By Global Law Experts
– posted 1 hour ago

Understanding how to start judicial reorganisation in Belgium is critical for any enterprise whose continuity is threatened by financial distress. Governed by Book XX of the Belgian Code of Economic Law, substantially reformed by the Law of 7 June 2023 transposing EU Directive 2019/1023 on preventive restructuring frameworks, the procedure grants a debtor court-supervised breathing space to restructure its debts while continuing to trade. This guide sets out the eligibility criteria, the step-by-step filing procedure, every document you will need, realistic timelines and costs, and the practical changes brought by the 2026 EU insolvency harmonisation measures. It is aimed at company directors, CFOs, in-house counsel and insolvency practitioners preparing to file, or respond to, a reorganisation petition in Belgium.

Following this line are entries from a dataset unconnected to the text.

/-! ## Named barriers -/

/-- Two groups of a block; one has arrived at barrier 3, whose count is that of the live groups. -/
def barrierOutOfOrder : State :=
  outOfOrder id id (fun b => { b with nbs := [(3, { phase := 0, arrivals := 1, count := none })] })

theorem barrierOutOfOrder_issues : Issues barrierOutOfOrder (barrierOutOfOrder.groupAt 0) (.bar (wordC 0 3 0)) where
  form := by decide +kernel
  here := State.group?_groupAt (k := 0) (by decide +kernel)
  clean := fun _ => by decide +kernel
  checks := by decide +kernel
  landed := by decide +kernel
  sound := by decide +kernel
  tags := by decide +kernel

/-- Refutes O24: the second of two groups arrives at a barrier of all live groups. The count is met, but the table of groups is out of
order, the instruction counts three live groups, and the group waits where it should go on. -/
theorem not_barriersComplete : ¬ Obligations.BarriersComplete := by
  unfold Obligations.BarriersComplete
  intro h
  obtain ⟨-, hbar, -⟩ := h barrierOutOfOrder (barrierOutOfOrder.groupAt 0) (barrierOutOfOrder.blockAt 0) (wordC 0 3 0) 3
    ((barrierOutOfOrder.blockAt 0).bar 3) ((barrierOutOfOrder.groupAt 0).barView 3) rfl (State.block?_blockAt (by decide +kernel)) rfl rfl
    (by decide +kernel) (by decide +kernel)
  obtain ⟨hmet, -⟩ := hbar barrierOutOfOrder_issues (by decide +kernel) (by decide +kernel) (by decide +kernel) (by decide +kernel)
  obtain ⟨t, h, c, he, hh, -, -, hadv, -⟩ := hmet (by decide +kernel)
  obtain ⟨hpc, -⟩ := hadv
  rw [← State.after_groupAt he hh] at hpc
  exact absurd hpc (by decide +kernel)

/-! ## Register budgets -/

/-- Group 0 of 4 blocks and group 1 of 215 in the Sapwood of a core, and 28 blocks in the pool: 247 of the 248 blocks after a claim of 28. -/
def budgetOutOfOrder : State :=
  outOfOrder (fun g => { g with budget := 215 }) id (fun b => { b with pool := 28 })

def take28 : FI := ⟨⟨0, false⟩, 0, 0, 28, false⟩

theorem budgetOutOfOrder_issues : Issues budgetOutOfOrder (budgetOutOfOrder.groupAt 0) (.rbtake take28) where
  form := by decide +kernel
  here := State.group?_groupAt (k := 0) (by decide +kernel)
  clean := fun _ => by decide +kernel
  checks := by decide +kernel
  landed := by decide +kernel
  sound := by decide +kernel
  tags := by decide +kernel

/-- Refutes O25: a claim whose blocks the Sapwood has room for. The table of groups is out of order, the group's 4 blocks are counted
twice, and the context leaves the Sapwood where it should stay. -/
theorem not_registerBudgets : ¬ Obligations.RegisterBudgets := by
  unfold Obligations.RegisterBudgets
  intro h
  obtain ⟨htake, -⟩ := h budgetOutOfOrder (budgetOutOfOrder.groupAt 0) (budgetOutOfOrder.blockAt 0) take28 28 rfl
    (State.block?_blockAt (by decide +kernel)) (by decide +kernel) (by decide +kernel) (by decide +kernel)
  obtain ⟨t, h, c, he, hh, -, -, -, -, -, -, -, hstays, -⟩ := htake budgetOutOfOrder_issues (by decide +kernel) (by decide +kernel)
    (by decide +kernel) (.inr (.inl (by decide +kernel)))
  have hst : h.st = .active := hstays (by decide +kernel) (by decide +kernel) (by decide +kernel)
  rw [← State.after_groupAt he hh] at hst
  exact absurd hst (by decide +kernel)

/-! ## Compaction -/

/-- Group 0 of the four lanes 4 to 7 in the role 0, and group 1, of no lane, in the role 1. -/
def compactionOutOfOrder : State :=
  outOfOrder (fun g => { g with role := 1, occ := 0, path := 0, em := 0 }) (fun g => { g with occ := 0xF0, path := 0xF0, em := 0xF0 }) id

theorem compactionOutOfOrder_issues : Issues compactionOutOfOrder (compactionOutOfOrder.groupAt 0) (.braC (wordC 4 1 0)) where
  form := by decide +kernel
  here := State.group?_groupAt (k := 0) (by decide +kernel)
  clean := fun _ => by decide +kernel
  checks := by decide +kernel
  landed := by decide +kernel
  sound := by decide +kernel
  tags := by decide +kernel

/-- Refutes O26: a group alone in its role packs its four work-items. The table of groups is out of order, the compaction takes the group
for two participants, and the group ends at the join, not at the target. -/
theorem not_compactionPacksAndRejoins : ¬ Obligations.CompactionPacksAndRejoins := by
  unfold Obligations.CompactionPacksAndRejoins
  intro h
  obtain ⟨hpack, -⟩ := h compactionOutOfOrder (compactionOutOfOrder.groupAt 0) (compactionOutOfOrder.blockAt 0) (wordC 4 1 0) 4
    (State.block?_blockAt (by decide +kernel)) (by decide +kernel) (by decide +kernel) (by decide +kernel) (by decide +kernel)
    (by decide +kernel) (by decide +kernel) (by decide +kernel) (by decide +kernel) (by decide +kernel) (by decide +kernel)
    (by decide +kernel) (by decide +kernel) (by decide +kernel)
  obtain ⟨t, h, c, k, he, hh, -, -, -, -, hpc, -⟩ := hpack compactionOutOfOrder_issues (by decide +kernel) (by decide +kernel)
    (by decide +kernel)
  rw [← State.after_groupAt he hh] at hpc
  exact absurd hpc (by decide +kernel)

end Sys2Proof.Machine
end

section
/-! SUPPORT. Instructions that change more than their group: what completion adds to the state that a body answers, and the group that
waits there. -/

Overview of Judicial Reorganisation in Belgium and Who It Applies To

Judicial reorganisation (réorganisation judiciaire / gerechtelijke reorganisatie) is a court-supervised procedure that allows a financially distressed enterprise to negotiate with its creditors under the protection of a temporary suspension of enforcement measures. The objective is to preserve business continuity, either by reaching an agreement with creditors or, failing that, by facilitating an orderly transfer of all or part of the business.

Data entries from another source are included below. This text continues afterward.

-- ==== Sys2Proof/Machine/Events.lean ====
section
/-! DEFINITION. What the device reports: blotter records (R485 to R488), MSI-X messages (R384, R498), completion records (R399 to
R401), host events (R414), packets for the fabric (R330, R344), job failures (R478 to R480) and the device stop (R483). -/

namespace Sys2Proof.Machine

open Sys2Proof

/-! ### The blotter -/

/-- The slot of record n: n mod 2048, and while the lock holds one of the 64 slots outside it (R485, R488). -/
def blotterSlot (b : Blotter) (n : Nat) : Nat :=
  if b.frozen then (b.freezeSeq + 1 + (n - b.freezeSeq - 1) % 64) % 2048 else n % 2048

/-- Whether writing record n overwrites a record that was written after the lock (R488). -/
def blotterLoses (b : Blotter) (n : Nat) : Bool :=
  b.frozen && b.slots.any (fun e => e.1 == blotterSlot b n && decide (b.freezeSeq < e.2.1))

/-- One record written at HEAD. -/
def Blotter.put (b : Blotter) (r : BlotterRec) : Blotter :=
  let slot := blotterSlot b b.head
  { b with slots := (slot, b.head, r) :: b.slots.filter (fun e => e.1 != slot), head := b.head + 1,
           lost := if blotterLoses b b.head then satAdd 16 b.lost 1 else b.lost }

/-- A record with the present time (R485, R487). The blotter is in PD_AON and needs the supply. -/
def note (s : State) (code unit : Nat) (stamp : Stamp) (a0 a1 a2 : Nat) : State :=
  if !s.pins.pwrGood then s
  else
    let r : BlotterRec :=
      { time := s.timeBase, code := BitVec.ofNat 16 code, unit := BitVec.ofNat 16 unit, stamp := stamp,
        arg0 := BitVec.ofNat 64 a0, arg1 := BitVec.ofNat 32 a1, arg2 := BitVec.ofNat 32 a2 }
    let s1 := if blotterLoses s.blotter s.blotter.head then bump s 0x53 0 1 else s
    { s1 with blotter := s1.blotter.put r }

/-- A freeze caused by the record last written, whose error code is given (R486, R488). -/
def freeze (s : State) (cause : Nat) : State :=
  let f := s.blotter.head
  let s1 := note s 0x80 (unitCpb 6) 0 ((f - 1) % 2 ^ 32) cause 0
  if s.blotter.frozen then s1
  else { s1 with blotter := { s1.blotter with frozen := true, freezeSeq := f, lost := 0 } }

/-- The 32 bytes of a record (R485). -/
def BlotterRec.bytes (r : BlotterRec) : Bytes :=
  le 8 r.time ++ le 2 r.code.toNat ++ le 2 r.unit.toNat ++ le 4 r.stamp.toNat ++ le 8 r.arg0.toNat ++ le 4 r.arg1.toNat ++
    le 4 r.arg2.toNat

/-- Held records from a sequence number on, in sequence order. -/
def heldFrom (b : Blotter) (first : Nat) : List (Nat × BlotterRec) :=
  sortBy (fun a c => decide (a.1 < c.1)) ((b.slots.filter (fun e => decide (first ≤ e.2.1))).map (fun e => (e.2.1, e.2.2)))

/-- A read of the blotter: header and records (R489). -/
def blotterRead (b : Blotter) (first count : Nat) : Bytes :=
  let rs := (heldFrom b first).take count
  let firstRet := match rs with | [] => first | r :: _ => r.1
  let flags := (if b.frozen then 1 else 0) + (if firstRet ≠ first then 2 else 0)
  le 4 b.head ++ le 4 firstRet ++ le 4 rs.length ++ le 4 flags ++ (rs.map (fun r => r.2.bytes)).flatten

/-! ### MSI-X -/

/-- A vector signalled: the message is written, or the PBA bit set while it is masked (R498). -/
def signalVector (s : State) (p : Port) (v : Nat) : State :=
  let e := s.ports[p].msix.toArray.getD v ⟨0, 0, 1⟩
  if e.ctrl.getLsbD 0 then updPort s p (fun x => { x with pba := x.pba ||| (1#64 <<< v) })
  else updHost s p (fun m => m.writeBytes e.addr.toNat (le 4 e.data.toNat))

/-! ### Rings -/

def Ring.enabled (r : Ring) : Bool := r.cfg.getLsbD 31
def Ring.error (r : Ring) : Bool := r.cfg.getLsbD 30
def Ring.usable (r : Ring) : Bool := r.enabled && !r.error
def Ring.depth (r : Ring) : Nat := 2 ^ (r.cfg.toNat % 32)
def Ring.vector (r : Ring) : Nat := bits r.cfg.toNat 13 8
def Ring.cqSel (r : Ring) : Fin 16 := Fin.ofNat 16 (bits r.cfg.toNat 23 20)
/-- Entries between the two counts (R389). -/
def Ring.held (r : Ring) : Nat := (r.posted - r.consumed).toNat
def Ring.free (r : Ring) : Nat := r.depth - r.held
/-- PHASE of the entry with posted count n (R400). -/
def Ring.phase (r : Ring) : Nat := 1 - (r.posted.toNat / r.depth) % 2
/-- Host address of the entry of a count. -/
def Ring.entryAddr (r : Ring) (c : Word32) (size : Nat) : Nat := r.base.toNat / 4096 * 4096 + (c.toNat % r.depth) * size

/-- The port may post for its partitions: D0 and no device stop (R380, R483). -/
def portPosts (s : State) (p : Port) : Bool := s.ports[p].dState == 0 && s.ports[p].linkUp

/-! ### Host events -/

/-- An event record (R414). -/
def eventBytes (s : State) (code unit : Nat) (stamp : Stamp) (a0 a1 phase : Nat) : Bytes :=
  le 2 code ++ le 2 unit ++ le 4 stamp.toNat ++ le 8 s.timeBase ++ le 8 a0 ++ le 4 a1 ++ zeros 3 ++ le 1 phase

/-- A record into the event ring of a partition, with its vector (R384). -/
def eventPut (s : State) (p : Part) (code unit : Nat) (stamp : Stamp) (a0 a1 : Nat) : State :=
  let pt := s.parts[p]
  let r := pt.eq
  let s1 := updHost s pt.port (fun m => m.writeBytes (r.entryAddr r.posted 32) (eventBytes s code unit stamp a0 a1 r.phase))
  let s2 := updPart s1 p (fun x => { x with eq := { x.eq with posted := x.eq.posted + 1 } })
  signalVector s2 pt.port r.vector

/-- An event delivered to one partition (R414, R497): lost events are counted, and EVENTS_LOST takes the last free entry. -/
def postEvent (s : State) (p : Part) (code unit : Nat) (stamp : Stamp) (a0 a1 : Nat) : State :=
  let pt := s.parts[p]
  if !pt.assigned then s
  else if pt.eq.usable && portPosts s pt.port && decide (2 ≤ pt.eq.free) then eventPut s p code unit stamp a0 a1
  else
    let s1 := bump (updPart s p (fun x => { x with eventsLost := x.eventsLost + 1 })) 0x40 p.val 1
    if pt.eq.usable && portPosts s pt.port && pt.eq.free == 1 then
      updPart (note (eventPut s1 p 3 (unitHost pt.port.val) 0 (pt.eventsLost + 1) 0) 0x103 (unitHost pt.port.val) 0
        (pt.eventsLost + 1) 0 0) p (fun x => { x with eventsLost := 0 })
    else s1

/-- An event: one blotter record (R414, R487) and a record to each partition named. -/
def hostEvent (s : State) (ps : List Part) (code unit : Nat) (stamp : Stamp) (a0 a1 : Nat) : State :=
  ps.foldl (fun s p => postEvent s p code unit stamp a0 a1) (note s (0x100 + code) unit stamp a0 a1 0)

/-- An event that is recorded by its own error record only: JOB_FAILED and DEVICE_ERROR (R487). -/
def hostEventQuiet (s : State) (ps : List Part) (code unit : Nat) (stamp : Stamp) (a0 a1 : Nat) : State :=
  ps.foldl (fun s p => postEvent s p code unit stamp a0 a1) s

/-! ### Completion records -/

/-- The 32 bytes of a completion record (R399). -/
def Completion.bytes (c : Completion) (sqHead : Word32) (phase : Nat) : Bytes :=
  le 4 c.tag.toNat ++ le 4 c.handle.toNat ++ le 4 sqHead.toNat ++ le 1 c.sq.val ++ le 1 c.opcode.toNat ++ le 1 c.status.toNat ++
    le 1 c.kind.toNat ++ le 2 c.reason.toNat ++ le 2 0 ++ le 4 c.detail0.toNat ++ le 4 c.detail1.toNat ++ zeros 3 ++ le 1 phase

/-- Whether a record waits in some ring. -/
def recordWaits (s : State) (uid : Nat) : Bool :=
  allParts.any (fun p => (s.parts[p].cq.toList).any (fun c => c.waiting.any (fun r => r.uid == uid)))

/-- A record whose turn depends on no waiting record (R401). -/
def recordReady (s : State) (r : Completion) : Bool :=
  match r.after with
  | none => true
  | some u => !recordWaits s u

/-- Commands of a FENCE's scope that still wait (R398). -/
def settleFences (cmds : List Cmd) : List Cmd :=
  cmds.map (fun c =>
    match c.fence with
    | none => c
    | some l => { c with fence := some (l.filter (fun u => cmds.any (fun d => d.uid == u))) })

/-- A command leaves flight when its FINAL record is posted or discarded (R397). -/
def retireCmd (s : State) (uid : Nat) : State :=
  { s with cmds := settleFences (s.cmds.filter (fun c => c.uid != uid)) }

def updCq (s : State) (p : Part) (q : Fin 16) (f : CompRing → CompRing) : State :=
  updPart s p (fun x => { x with cq := x.cq.set q (f x.cq[q]) })

/-- One ready record of a ring posted (R384, R400), or discarded when the ring has failed or is disabled (R392). -/
def postOne (s : State) (p : Part) (q : Fin 16) (r : Completion) : State :=
  let pt := s.parts[p]
  let c := pt.cq[q]
  let rest := c.waiting.filter (fun x => x.uid != r.uid)
  if !c.ring.usable then
    let s1 := updCq s p q (fun x => { x with waiting := rest })
    match r.finalOf with
    | some u => retireCmd s1 u
    | none => s1
  else
    let bytes := r.bytes pt.sq[r.sq].consumed c.ring.phase
    let s1 := updHost s pt.port (fun m => m.writeBytes (c.ring.entryAddr c.ring.posted 32) bytes)
    let sig := r.signal || decide (max 1 (bits c.mod.toNat 15 0) ≤ c.sinceSignal + 1)
    let s2 := updCq s1 p q (fun x =>
      { x with ring := { x.ring with posted := x.ring.posted + 1 }, waiting := rest, unread := x.unread ++ [r],
               sinceSignal := if sig then 0 else x.sinceSignal + 1 })
    let s3 := if sig then signalVector s2 pt.port c.ring.vector else s2
    match r.finalOf with
    | some u => retireCmd s3 u
    | none => s3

Belgian law distinguishes between two broad categories of reorganisation proceedings:

  • Private judicial reorganisation. The debtor negotiates an amicable agreement or a debt restructuring plan with one or more creditors, without a public announcement. The court supervises the process, but proceedings are not published in the Belgian Official Gazette.
  • Public judicial reorganisation. The debtor seeks either (i) a judicial amicable agreement, (ii) a collective agreement binding on all creditors through a reorganisation plan, or (iii), since 1 September 2023, a transfer under judicial authority, which is now classified as a separate liquidation-type procedure rather than a form of reorganisation as such.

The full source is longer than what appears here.